[Dataset entries]
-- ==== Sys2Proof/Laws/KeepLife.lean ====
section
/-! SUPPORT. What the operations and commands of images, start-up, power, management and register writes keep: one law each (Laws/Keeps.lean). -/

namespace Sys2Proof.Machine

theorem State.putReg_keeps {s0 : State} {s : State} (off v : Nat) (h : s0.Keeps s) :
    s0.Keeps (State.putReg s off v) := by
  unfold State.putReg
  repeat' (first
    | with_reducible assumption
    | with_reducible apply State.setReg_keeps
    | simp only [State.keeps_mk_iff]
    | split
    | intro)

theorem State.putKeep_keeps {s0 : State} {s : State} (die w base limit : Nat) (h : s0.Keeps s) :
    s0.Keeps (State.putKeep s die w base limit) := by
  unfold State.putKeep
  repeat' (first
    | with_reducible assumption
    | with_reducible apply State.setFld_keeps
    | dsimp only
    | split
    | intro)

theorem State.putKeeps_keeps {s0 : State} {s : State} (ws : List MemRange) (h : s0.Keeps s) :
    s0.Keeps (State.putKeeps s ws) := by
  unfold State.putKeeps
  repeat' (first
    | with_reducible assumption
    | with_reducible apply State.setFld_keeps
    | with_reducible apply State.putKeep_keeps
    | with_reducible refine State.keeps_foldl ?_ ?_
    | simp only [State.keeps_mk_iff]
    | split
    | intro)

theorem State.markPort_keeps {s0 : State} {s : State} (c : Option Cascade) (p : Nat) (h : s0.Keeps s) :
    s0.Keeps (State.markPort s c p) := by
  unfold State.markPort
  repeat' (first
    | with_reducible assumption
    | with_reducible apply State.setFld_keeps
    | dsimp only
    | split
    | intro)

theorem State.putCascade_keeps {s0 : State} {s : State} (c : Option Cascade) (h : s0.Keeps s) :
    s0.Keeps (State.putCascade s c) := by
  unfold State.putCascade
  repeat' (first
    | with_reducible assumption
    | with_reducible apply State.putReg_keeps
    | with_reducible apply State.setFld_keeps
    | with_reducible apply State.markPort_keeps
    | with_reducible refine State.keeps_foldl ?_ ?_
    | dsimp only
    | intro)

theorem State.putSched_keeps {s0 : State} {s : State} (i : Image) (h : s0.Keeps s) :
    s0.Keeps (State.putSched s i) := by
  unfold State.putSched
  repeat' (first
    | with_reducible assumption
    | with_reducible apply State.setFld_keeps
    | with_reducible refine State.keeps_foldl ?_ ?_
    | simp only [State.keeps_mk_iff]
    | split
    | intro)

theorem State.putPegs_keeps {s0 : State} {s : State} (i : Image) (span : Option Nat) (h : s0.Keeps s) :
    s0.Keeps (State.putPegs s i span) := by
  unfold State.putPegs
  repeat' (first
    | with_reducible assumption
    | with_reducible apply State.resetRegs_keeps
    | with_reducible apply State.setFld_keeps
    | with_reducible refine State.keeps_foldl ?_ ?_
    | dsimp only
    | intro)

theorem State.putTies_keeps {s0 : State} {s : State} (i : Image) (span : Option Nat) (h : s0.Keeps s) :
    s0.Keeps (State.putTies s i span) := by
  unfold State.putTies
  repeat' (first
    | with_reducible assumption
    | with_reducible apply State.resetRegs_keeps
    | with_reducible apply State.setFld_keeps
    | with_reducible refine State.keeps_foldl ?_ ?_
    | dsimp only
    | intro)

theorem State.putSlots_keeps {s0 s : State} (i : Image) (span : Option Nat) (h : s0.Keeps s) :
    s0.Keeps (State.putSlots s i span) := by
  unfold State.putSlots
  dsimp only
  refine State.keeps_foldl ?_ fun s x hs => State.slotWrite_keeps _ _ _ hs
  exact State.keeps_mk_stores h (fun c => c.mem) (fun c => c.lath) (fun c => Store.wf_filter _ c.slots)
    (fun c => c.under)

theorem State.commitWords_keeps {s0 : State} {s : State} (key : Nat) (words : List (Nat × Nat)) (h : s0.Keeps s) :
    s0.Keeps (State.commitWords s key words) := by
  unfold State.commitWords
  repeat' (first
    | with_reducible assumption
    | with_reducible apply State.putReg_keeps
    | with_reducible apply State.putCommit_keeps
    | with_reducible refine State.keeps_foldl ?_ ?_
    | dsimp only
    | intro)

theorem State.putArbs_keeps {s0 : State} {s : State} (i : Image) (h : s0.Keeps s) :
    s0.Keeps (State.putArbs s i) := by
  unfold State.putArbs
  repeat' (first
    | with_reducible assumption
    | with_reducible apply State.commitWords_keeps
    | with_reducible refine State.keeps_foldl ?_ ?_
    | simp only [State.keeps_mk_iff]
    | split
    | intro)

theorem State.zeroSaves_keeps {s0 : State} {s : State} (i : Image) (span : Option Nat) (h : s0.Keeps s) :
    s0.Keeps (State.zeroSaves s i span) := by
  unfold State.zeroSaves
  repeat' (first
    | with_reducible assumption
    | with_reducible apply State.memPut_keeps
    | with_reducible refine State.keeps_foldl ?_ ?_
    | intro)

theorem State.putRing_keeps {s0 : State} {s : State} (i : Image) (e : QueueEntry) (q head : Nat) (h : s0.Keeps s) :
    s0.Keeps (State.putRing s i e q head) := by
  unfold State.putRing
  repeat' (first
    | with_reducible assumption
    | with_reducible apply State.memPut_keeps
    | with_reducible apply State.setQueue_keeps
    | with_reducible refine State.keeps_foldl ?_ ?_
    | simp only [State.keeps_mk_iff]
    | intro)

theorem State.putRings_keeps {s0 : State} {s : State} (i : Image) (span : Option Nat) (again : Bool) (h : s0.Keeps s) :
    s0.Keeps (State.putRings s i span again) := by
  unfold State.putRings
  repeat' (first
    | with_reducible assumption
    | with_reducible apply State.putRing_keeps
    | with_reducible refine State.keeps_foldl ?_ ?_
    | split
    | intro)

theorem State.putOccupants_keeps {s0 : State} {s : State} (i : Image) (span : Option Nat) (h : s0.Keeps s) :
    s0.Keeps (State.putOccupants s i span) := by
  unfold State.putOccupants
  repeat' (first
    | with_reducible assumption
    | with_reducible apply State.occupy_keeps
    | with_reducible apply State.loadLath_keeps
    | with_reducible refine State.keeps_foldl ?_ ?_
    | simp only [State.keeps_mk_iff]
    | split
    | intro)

--

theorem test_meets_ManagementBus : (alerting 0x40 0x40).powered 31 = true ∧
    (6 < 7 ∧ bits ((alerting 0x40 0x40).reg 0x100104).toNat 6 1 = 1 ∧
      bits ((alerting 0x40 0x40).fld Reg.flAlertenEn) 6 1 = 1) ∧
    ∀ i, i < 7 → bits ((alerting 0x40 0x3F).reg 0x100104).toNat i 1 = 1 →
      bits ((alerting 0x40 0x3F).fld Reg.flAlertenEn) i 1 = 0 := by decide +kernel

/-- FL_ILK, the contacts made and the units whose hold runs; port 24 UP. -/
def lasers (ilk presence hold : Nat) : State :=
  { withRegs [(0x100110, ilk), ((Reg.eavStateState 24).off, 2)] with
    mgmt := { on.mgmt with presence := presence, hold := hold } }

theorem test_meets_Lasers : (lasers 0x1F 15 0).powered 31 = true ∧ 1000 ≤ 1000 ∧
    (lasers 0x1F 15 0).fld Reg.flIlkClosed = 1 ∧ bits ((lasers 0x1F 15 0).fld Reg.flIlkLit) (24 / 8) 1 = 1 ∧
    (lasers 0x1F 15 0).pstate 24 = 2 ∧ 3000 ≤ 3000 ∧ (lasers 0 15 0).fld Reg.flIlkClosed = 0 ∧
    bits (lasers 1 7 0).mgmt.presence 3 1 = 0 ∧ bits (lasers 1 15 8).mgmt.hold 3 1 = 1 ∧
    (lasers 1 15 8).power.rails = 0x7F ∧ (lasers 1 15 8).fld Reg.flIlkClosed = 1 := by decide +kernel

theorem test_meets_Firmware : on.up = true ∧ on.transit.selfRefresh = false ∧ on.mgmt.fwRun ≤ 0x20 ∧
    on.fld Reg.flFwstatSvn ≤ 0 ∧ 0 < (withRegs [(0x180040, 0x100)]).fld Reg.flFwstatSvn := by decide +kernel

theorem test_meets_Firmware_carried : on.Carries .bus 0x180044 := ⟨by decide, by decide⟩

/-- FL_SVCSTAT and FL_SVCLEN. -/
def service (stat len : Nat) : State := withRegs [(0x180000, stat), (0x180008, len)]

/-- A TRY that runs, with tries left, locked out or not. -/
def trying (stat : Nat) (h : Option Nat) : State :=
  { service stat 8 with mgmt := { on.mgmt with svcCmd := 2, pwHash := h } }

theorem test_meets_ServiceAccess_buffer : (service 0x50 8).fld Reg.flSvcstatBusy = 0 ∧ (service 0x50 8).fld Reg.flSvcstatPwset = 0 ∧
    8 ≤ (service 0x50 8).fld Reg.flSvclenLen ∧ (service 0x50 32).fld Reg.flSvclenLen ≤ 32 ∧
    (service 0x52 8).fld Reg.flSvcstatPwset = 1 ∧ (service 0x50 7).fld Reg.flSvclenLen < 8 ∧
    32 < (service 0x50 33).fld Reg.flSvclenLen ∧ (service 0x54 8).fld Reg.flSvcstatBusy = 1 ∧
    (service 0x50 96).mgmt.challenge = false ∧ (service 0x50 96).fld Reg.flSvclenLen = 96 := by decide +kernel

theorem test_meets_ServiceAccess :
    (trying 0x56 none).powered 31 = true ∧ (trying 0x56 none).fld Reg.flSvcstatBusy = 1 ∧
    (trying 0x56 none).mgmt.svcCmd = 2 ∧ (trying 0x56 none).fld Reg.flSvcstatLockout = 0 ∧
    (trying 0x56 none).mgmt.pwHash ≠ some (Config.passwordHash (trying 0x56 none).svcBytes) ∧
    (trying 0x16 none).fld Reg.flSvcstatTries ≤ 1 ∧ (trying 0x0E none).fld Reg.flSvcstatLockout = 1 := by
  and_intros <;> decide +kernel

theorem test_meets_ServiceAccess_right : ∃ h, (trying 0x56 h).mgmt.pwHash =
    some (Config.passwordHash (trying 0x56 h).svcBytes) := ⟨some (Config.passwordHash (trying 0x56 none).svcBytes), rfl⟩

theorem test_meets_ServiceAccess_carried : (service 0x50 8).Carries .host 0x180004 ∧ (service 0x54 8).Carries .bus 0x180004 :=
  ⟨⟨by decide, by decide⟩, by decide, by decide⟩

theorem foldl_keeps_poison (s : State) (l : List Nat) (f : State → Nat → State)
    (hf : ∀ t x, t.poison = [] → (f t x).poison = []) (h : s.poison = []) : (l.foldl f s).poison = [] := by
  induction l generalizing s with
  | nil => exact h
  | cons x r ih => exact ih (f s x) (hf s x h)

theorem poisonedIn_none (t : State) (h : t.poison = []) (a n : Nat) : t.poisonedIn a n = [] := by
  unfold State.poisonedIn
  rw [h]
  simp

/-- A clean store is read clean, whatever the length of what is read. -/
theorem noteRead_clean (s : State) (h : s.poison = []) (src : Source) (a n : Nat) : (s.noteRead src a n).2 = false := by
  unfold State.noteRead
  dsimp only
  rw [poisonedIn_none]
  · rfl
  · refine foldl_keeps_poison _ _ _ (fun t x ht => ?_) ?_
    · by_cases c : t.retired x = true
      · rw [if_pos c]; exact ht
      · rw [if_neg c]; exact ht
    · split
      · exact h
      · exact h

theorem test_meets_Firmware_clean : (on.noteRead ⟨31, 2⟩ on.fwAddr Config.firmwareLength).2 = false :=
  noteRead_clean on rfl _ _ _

* About this task: Return the span of lines in the data above that opens at the line with "-- ==== Sys2Proof/Laws/KeepLife.lean" and closes at the line with "namespace Sys2Proof.Machine", exactly, ends included, nothing else.

* Task output:
-- ==== Sys2Proof/Laws/KeepLife.lean ====
section
/-! SUPPORT. What the operations and commands of images, start-up, power, management and register writes keep: one law each (Laws/Keeps.lean). -/

namespace Sys2Proof.Machine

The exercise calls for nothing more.